*Assignment*. Where a line of the listing below includes the word "with", reproduce that line.

Segment Start: Data supplied

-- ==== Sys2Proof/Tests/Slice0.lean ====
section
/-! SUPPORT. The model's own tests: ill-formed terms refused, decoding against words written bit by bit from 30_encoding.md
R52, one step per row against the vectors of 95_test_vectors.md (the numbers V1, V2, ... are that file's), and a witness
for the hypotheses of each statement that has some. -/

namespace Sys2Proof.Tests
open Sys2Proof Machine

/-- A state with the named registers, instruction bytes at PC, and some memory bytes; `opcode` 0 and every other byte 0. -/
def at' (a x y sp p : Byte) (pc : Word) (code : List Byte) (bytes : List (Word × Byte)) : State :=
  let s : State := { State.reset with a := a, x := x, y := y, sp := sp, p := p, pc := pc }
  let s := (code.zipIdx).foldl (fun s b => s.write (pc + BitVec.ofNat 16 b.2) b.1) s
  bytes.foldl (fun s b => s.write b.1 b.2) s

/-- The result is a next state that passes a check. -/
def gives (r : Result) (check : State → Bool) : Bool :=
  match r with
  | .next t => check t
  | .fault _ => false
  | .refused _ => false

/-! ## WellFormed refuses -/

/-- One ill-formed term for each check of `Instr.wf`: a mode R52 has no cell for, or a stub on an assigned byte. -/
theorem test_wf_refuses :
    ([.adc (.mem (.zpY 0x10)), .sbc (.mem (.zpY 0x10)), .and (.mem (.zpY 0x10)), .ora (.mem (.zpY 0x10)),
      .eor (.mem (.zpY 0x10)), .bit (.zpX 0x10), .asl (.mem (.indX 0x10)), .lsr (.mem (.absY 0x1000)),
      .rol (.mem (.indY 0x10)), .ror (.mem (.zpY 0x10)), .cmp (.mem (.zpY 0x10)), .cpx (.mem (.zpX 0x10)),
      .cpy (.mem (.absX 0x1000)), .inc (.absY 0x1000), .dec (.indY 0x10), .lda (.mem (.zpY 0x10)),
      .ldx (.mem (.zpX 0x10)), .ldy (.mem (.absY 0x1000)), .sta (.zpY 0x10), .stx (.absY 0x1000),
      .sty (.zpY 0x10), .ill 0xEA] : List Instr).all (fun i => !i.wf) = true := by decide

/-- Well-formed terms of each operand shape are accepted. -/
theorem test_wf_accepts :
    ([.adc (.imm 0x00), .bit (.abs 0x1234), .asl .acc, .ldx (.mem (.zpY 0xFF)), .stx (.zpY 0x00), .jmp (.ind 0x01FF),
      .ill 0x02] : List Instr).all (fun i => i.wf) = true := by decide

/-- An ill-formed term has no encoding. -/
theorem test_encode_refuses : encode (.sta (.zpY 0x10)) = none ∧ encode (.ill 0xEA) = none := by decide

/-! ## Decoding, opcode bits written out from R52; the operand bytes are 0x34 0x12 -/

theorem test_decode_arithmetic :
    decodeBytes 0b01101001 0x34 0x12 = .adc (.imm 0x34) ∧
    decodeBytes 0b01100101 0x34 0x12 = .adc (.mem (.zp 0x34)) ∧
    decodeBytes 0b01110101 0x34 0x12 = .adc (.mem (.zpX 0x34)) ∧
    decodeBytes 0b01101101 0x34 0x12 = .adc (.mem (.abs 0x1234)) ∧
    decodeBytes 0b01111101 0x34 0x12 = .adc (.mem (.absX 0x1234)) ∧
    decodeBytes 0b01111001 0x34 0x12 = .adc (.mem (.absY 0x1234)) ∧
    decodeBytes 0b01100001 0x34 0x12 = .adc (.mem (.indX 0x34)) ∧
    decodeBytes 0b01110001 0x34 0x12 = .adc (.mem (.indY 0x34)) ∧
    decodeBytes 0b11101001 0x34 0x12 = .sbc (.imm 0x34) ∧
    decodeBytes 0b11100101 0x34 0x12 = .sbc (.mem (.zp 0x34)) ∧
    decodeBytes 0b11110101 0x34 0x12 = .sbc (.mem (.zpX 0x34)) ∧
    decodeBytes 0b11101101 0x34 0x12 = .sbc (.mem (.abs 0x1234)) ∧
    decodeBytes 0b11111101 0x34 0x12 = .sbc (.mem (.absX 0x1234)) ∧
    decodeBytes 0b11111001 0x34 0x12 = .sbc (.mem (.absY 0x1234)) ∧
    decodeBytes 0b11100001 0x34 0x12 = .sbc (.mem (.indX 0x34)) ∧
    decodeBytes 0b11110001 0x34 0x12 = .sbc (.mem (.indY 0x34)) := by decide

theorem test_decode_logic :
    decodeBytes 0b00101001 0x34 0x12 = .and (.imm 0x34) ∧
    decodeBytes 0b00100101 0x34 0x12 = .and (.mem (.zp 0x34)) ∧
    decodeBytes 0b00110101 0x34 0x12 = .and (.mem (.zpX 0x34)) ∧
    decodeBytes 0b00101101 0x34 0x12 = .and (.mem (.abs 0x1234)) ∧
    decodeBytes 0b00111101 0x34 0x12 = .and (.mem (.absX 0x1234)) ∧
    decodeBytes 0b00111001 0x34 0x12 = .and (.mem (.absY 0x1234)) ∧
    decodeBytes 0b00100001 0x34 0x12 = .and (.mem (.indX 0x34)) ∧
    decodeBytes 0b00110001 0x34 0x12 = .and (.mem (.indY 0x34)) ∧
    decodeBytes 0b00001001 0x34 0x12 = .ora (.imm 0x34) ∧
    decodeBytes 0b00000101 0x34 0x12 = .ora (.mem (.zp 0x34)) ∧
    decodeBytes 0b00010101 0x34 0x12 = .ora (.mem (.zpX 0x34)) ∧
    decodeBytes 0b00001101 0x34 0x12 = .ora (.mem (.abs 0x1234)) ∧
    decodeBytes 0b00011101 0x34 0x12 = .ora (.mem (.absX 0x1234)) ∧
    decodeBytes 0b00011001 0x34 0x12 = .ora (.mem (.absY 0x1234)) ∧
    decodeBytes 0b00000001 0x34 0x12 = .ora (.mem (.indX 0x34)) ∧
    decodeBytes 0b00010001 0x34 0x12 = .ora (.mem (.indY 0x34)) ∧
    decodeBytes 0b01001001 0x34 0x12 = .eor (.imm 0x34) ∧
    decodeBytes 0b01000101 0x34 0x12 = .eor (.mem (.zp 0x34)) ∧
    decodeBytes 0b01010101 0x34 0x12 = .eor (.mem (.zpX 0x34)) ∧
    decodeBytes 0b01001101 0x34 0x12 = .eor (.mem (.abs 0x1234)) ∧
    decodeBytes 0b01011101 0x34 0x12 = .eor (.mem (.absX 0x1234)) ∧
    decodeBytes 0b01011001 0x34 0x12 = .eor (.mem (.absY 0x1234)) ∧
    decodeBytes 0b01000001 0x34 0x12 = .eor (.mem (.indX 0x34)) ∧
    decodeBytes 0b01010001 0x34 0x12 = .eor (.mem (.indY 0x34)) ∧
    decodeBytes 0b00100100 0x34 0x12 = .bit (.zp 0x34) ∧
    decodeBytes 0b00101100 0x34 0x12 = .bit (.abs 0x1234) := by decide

Segment End: Data supplied

*Task answer*.
/-- A state with the named registers, instruction bytes at PC, and some memory bytes; `opcode` 0 and every other byte 0. -/
  let s : State := { State.reset with a := a, x := x, y := y, sp := sp, p := p, pc := pc }
  match r with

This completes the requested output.